In language processing, we normally learn embeddings for tokens, sometimes also for parts of tokens or even symbols, in link predictions we embed graph nodes, i.e. entities. This direction of research has some years of history. However, recently hyperbolic embeddings demonstrated impressive results for representing hierarchies (see also how to implement Poincare embeddings). Agibetov et al. employ these hyperbolic embeddings together with hyperbolic SVM classifiers to predict new links.

… (flat) Euclidean classifiers misuse all the learned curved information that lives in hyperbolic embeddings.

Hyperbolic classifier (left) vs linear classifier (right).

Promising results are obtained for UMLS dataset with low dimensional embeddings space.

This is important for scalability and interpretability (easier to visualize 2 or 3 dimensional embeddings).

Most likely in case of some natural hierarchies in data one can expect even better results. How could we use it? Well, it would be interesting to carry out an experiment on a thesaurus (hierarchies of concepts) with some additional relations. At least we can expect the results to be nicely visualizable.

How to Use Gazetteers for Entity Recognition with Neural Models. Simone Magnolini, Valerio Piccioni, Vevake Balaraman, Marco Guerini and Bernardo Magnini

link to paper

A gazetteer is a list of domain-specific titles. Behind each title some entity is meant, however additional information about entities is not provided.
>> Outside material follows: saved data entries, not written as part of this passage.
-- ==== Sys2Proof/Machine/Step.lean ====
section
/-! DEFINITION. One step of the machine: one atomic step of the agent whose turn it is (00_scope.md R6, R7). -/

namespace Sys2Proof.Machine

/-- The next agent's step. Any finite interleaving is some list of turns (R7; log 4); runs without end, and R8's
fairness, are `IsExecution` and `WeaklyFair`. -/
def step (s : State) : Host.Outcome State Fault Refusal := agentStep s.nextTurn s.popTurn

/-- `s` with the word `w` (its low `nbits` bits) where the next fetch reads, and with what the CPU agent needs to take
the very next step: its turn, RUN = 1 and FAULT = 0, and a PC a word can be fetched at. It stands for Init and Start of
a program whose next word is `w` (log 18). -/
def State.withFetchWord (s : State) (nbits w : Nat) : State :=
  let bytes := bytesOfWord (BitVec.ofNat 16 (w % 2 ^ nbits))
  { s with
    mem := s.mem.writeBytes s.fetchAddress [bytes.1, bytes.2]
    pc := BitVec.ofNat 16 s.fetchAddress
    run := true
    fault := false
    turns := .cpu :: s.turns }

end Sys2Proof.Machine
end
Hence, gazetteer just contains a list of strings that hopefully appear in some similar contexts.

Examples of gazetteers include dishes (“beef stroganoff”, “grilled fish tacos”, “goulash”), items of furniture (“rocking chair”, “canopy bed”, “writing desk”), etc. Notice that an item in a gazetteer is not necessarily a named entity. For example, it is not necessarily capitalized, but also it does not possess some other linguistic features of named entities.

Obviously being able to automatically create a list of all dishes and keep this list up-to-date as new dishes come up would be very useful. You can definitely come up with some useful applications in your area. So, how do we do this? How do we recognize entities using gazetteers?
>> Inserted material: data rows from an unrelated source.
-- ==== Sys2Proof/Tests/Slice0.lean ====
section
/-! SUPPORT. Tests of the model against vectors of 95_test_vectors.md (named in each docstring) and words written out from
R94's patterns, and for each obligation that has hypotheses a concrete state and operands that meet them. -/

namespace Sys2Proof.Tests

open Sys2Proof.Machine

/-! ### Helpers -/

/-- The state of the vectors' "Init": reset and started. -/
def ready : State := { State.reset with run := true }

/-- `ready` with some registers set. -/
def regs (rs : List (Reg × Byte)) : State := rs.foldl (fun s p => s.setReg p.1 p.2) ready

/-- `s` with I, and with bytes in memory at I. -/
def atI (s : State) (i : Word) (bytes : List Byte) : State :=
  { s with i := i, mem := s.mem.writeBytes i.toNat bytes }

/-- One step of the machine on the word `w` at PC, and a view of the next state; nothing if the step stops. -/
def view {α : Type} (w : Nat) (s : State) (f : State → α) : Option α :=
  match step (s.withFetchWord 16 w) with
  | .next t => some (f t)
  | _ => none

/-- The state after one step of the machine as it is. -/
def after (s : State) : State :=
  match step s with
  | .next t => t
  | _ => s

/-- The state after an instruction. -/
def afterExec (i : Instr) (s : State) : State :=
  match exec i s with
  | .next t => t
  | _ => s

/-- The fault record. -/
def record (s : State) : Bool × BitVec 3 × Word × Word := (s.fault, s.fcode, s.fpc, s.fiw)

/-- The columns of a display row that are 1. -/
def rowCells (row : Fin 32) (s : State) : List Nat :=
  ((List.finRange 64).filter fun c => s.disp.cell row c).map Fin.val

/-! ### Well-formedness -/

theorem test_wf_refuses_sys_0E0 : Instr.wf (.sys 0x0E0#12) = false := by decide
theorem test_wf_refuses_sys_0EE : Instr.wf (.sys 0x0EE#12) = false := by decide
theorem test_wf_accepts_neighbours :
    Instr.wf (.sys 0x0E1#12) = true ∧ Instr.wf (.sys 0x0DF#12) = true ∧ Instr.wf (.sys 0x0ED#12) = true ∧
      Instr.wf (.sys 0x0EF#12) = true ∧ Instr.wf (.jp 0x0E0#12) = true := by decide

/-! ### Decoding: one word of each row, written out from R94's patterns (DE1 to DE12 and others) -/

theorem test_decode_cls : decodeWord 0x00E0 = .ok .cls := by decide
theorem test_decode_ret : decodeWord 0x00EE = .ok .ret := by decide
theorem test_decode_sys :
    decodeWord 0x0000 = .ok (.sys 0x000) ∧ decodeWord 0x00E1 = .ok (.sys 0x0E1) ∧ decodeWord 0x0FFF = .ok (.sys 0xFFF) := by
  decide
theorem test_decode_jp : decodeWord 0x1ABC = .ok (.jp 0xABC) := by decide
theorem test_decode_call : decodeWord 0x2DEF = .ok (.call 0xDEF) := by decide
theorem test_decode_se : decodeWord 0x3A7F = .ok (.seVxKk 10 0x7F) := by decide
theorem test_decode_sne : decodeWord 0x4B81 = .ok (.sneVxKk 11 0x81) := by decide
theorem test_decode_ldKk : decodeWord 0x6A7F = .ok (.ldVxKk 10 0x7F) := by decide
theorem test_decode_addKk : decodeWord 0x7F03 = .ok (.addVxKk 15 0x03) := by decide
theorem test_decode_ld : decodeWord 0x8120 = .ok (.ldVxVy 1 2) := by decide
theorem test_decode_and : decodeWord 0x8122 = .ok (.andVxVy 1 2) := by decide
theorem test_decode_xor : decodeWord 0x8123 = .ok (.xorVxVy 1 2) := by decide
theorem test_decode_add : decodeWord 0x8AB4 = .ok (.addVxVy 10 11) := by decide
theorem test_decode_sub : decodeWord 0x8F25 = .ok (.subVxVy 15 2) := by decide
theorem test_decode_shr : decodeWord 0x84F6 = .ok (.shrVx 4 15) := by decide
theorem test_decode_ldI : decodeWord 0xA2F0 = .ok (.ldINnn 0x2F0) := by decide
theorem test_decode_rnd : decodeWord 0xC30F = .ok (.rndVxKk 3 0x0F) := by decide
theorem test_decode_drw : decodeWord 0xD12F = .ok (.drw 1 2 15) := by decide
theorem test_decode_skp : decodeWord 0xE59E = .ok (.skp 5) := by decide
theorem test_decode_sknp : decodeWord 0xE5A1 = .ok (.sknp 5) := by decide
theorem test_decode_ldVxDt : decodeWord 0xF407 = .ok (.ldVxDt 4) := by decide
theorem test_decode_ldVxK : decodeWord 0xF30A = .ok (.ldVxK 3) := by decide
theorem test_decode_ldDtVx : decodeWord 0xF415 = .ok (.ldDtVx 4) := by decide
theorem test_decode_ldStVx : decodeWord 0xF218 = .ok (.ldStVx 2) := by decide
theorem test_decode_addI : decodeWord 0xF21E = .ok (.addIVx 2) := by decide
theorem test_decode_ldB : decodeWord 0xF333 = .ok (.ldBVx 3) := by decide
theorem test_decode_ldVxI : decodeWord 0xF265 = .ok (.ldVxI 2) := by decide

/-- DE13 to DE18: unhandled words are rejected, by name. -/
theorem test_decode_rejects :
    decodeWord 0x5120 = .error (.unhandledClass 5) ∧ decodeWord 0x9120 = .error (.unhandledClass 9) ∧
      decodeWord 0xB300 = .error (.unhandledClass 11) ∧ decodeWord 0x8121 = .error (.unhandledAlu 1) ∧
      decodeWord 0x8127 = .error (.unhandledAlu 7) ∧ decodeWord 0x812E = .error (.unhandledAlu 14) ∧
      decodeWord 0x8128 = .error (.unhandledAlu 8) ∧ decodeWord 0xE59F = .error (.unhandledKey 0x9F) ∧
      decodeWord 0xE5A0 = .error (.unhandledKey 0xA0) ∧ decodeWord 0xE500 = .error (.unhandledKey 0x00) ∧
      decodeWord 0xF229 = .error (.unhandledMisc 0x29) ∧ decodeWord 0xF255 = .error (.unhandledMisc 0x55) ∧
      decodeWord 0xF200 = .error (.unhandledMisc 0x00) ∧ decodeWord 0xF2FF = .error (.unhandledMisc 0xFF) := by
  decide

/-- R69, R90: two bytes, the first one high; one byte is no instruction. -/
theorem test_decodeBytes :
    decodeBytes [0x1A, 0xBC, 0x77] = .ok (.jp 0xABC, [0x77]) ∧ decodeBytes [0x1A] = .error .truncated ∧
      decodeBytes [] = .error .truncated := by decide

theorem test_encodeBytes : encodeBytes (.shrVx 4 15) = [0x84, 0xF6] ∧ encodeBytes (.sys 0x123) = [0x01, 0x23] := by
  decide

theorem test_decodeTableWord :
    decodeTableWord 16 0xD12F = some (.drw 1 2 15) ∧ decodeTableWord 16 0x5120 = none := by decide

/-! ### Control flow -/

/-- CF1. -/
theorem test_sys : view 0x0123 ready (fun t => (t.pc, t.sp)) = some (0x0202, 0) := by decide
/-- CF2. -/
theorem test_jp : view 0x1234 ready State.pc = some 0x0234 := by decide
/-- CF4. -/
theorem test_call : view 0x2300 ready (fun t => (t.sp, t.slot 0, t.pc)) = some (1, 0x0202, 0x0300) := by decide
/-- CF7: the seventeenth CALL. -/
theorem test_call_full :
    view 0x2300 { ready with sp := 16 } (fun t => (record t, t.sp, t.pc)) =
      some ((true, 2, 0x0200, 0x2300), 16, 0x0200) := by decide
/-- CF5. -/
theorem test_ret :
    view 0x00EE { ready with sp := 1, stack := ready.stack.set 0 0x0202, pc := 0x0300 }
      (fun t => (t.pc, t.sp, t.slot 0)) = some (0x0202, 0, 0x0202) := by decide
/-- CF6. -/
theorem test_ret_empty :
    view 0x00EE ready (fun t => (record t, t.sp, t.pc)) = some ((true, 3, 0x0200, 0x00EE), 0, 0x0200) := by decide
/-- CF10, CF11. -/
theorem test_se :
    view 0x332A (regs [(3, 0x2A)]) State.pc = some 0x0204 ∧ view 0x332A (regs [(3, 0x2B)]) State.pc = some 0x0202 := by
  decide
/-- CF12, CF13. -/
theorem test_sne :
    view 0x432A (regs [(3, 0x2A)]) State.pc = some 0x0202 ∧ view 0x432A ready State.pc = some 0x0204 := by decide
/-- CF16: a skip past the end of memory, and the fetch fault after it. -/
theorem test_fetch_fault_after_skip :
    (view 0x3000 { ready with pc := 0x0FFE } (fun t => (t.pc, t.fault, record (after t)))) =
      some (0x1002, false, (true, 4, 0x1002, 0x0000)) := by decide
/-- CF19: an odd PC is legal. -/
theorem test_odd_pc : view 0x602A { ready with pc := 0x0201 } (fun t => (t.reg 0, t.pc)) = some (0x2A, 0x0203) := by
  decide
/-- CF20. -/
theorem test_unhandled :
    view 0x5120 ready (fun t => (record t, t.pc)) = some ((true, 1, 0x0200, 0x5120), 0x0200) := by decide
Structure of the neural gazetteer entity recognition (NNg). The input layer concatenates the features in a single vector.
  1. We may try to employ NER tools. These work well and there are many openly available on the web. Fine, but where do we get the training data? This is where Magnolini et al. employ gazetteers. The problem is how to find mentions of items from a gazetteer in a text. Consider a person name “Tom Cruise”. If you only take full occurrences of the given string then you miss “Mr. Cruise went to Cannes.” If you take any token then you encounter false positive in “Cruise was fantastic.” In order to mitigate this difficulty, the authors use a special neural network NNg that is pre-trained on gazetteers. The NNg classifier classifies an input sequence of tokens either as an entity of a certain gazetteer or a non-entity, with a degree of confidence. However, in contrast to NER tools, NNg is not capable of finding new entities of the given types.
  2. As already discussed, the entities in the gazetteers are not named entities. Therefore, existing NER tools might not be suitable. The authors rely on NeuroNLP2 that shows good results in NER benchmark but is also useful for finding nominal entities.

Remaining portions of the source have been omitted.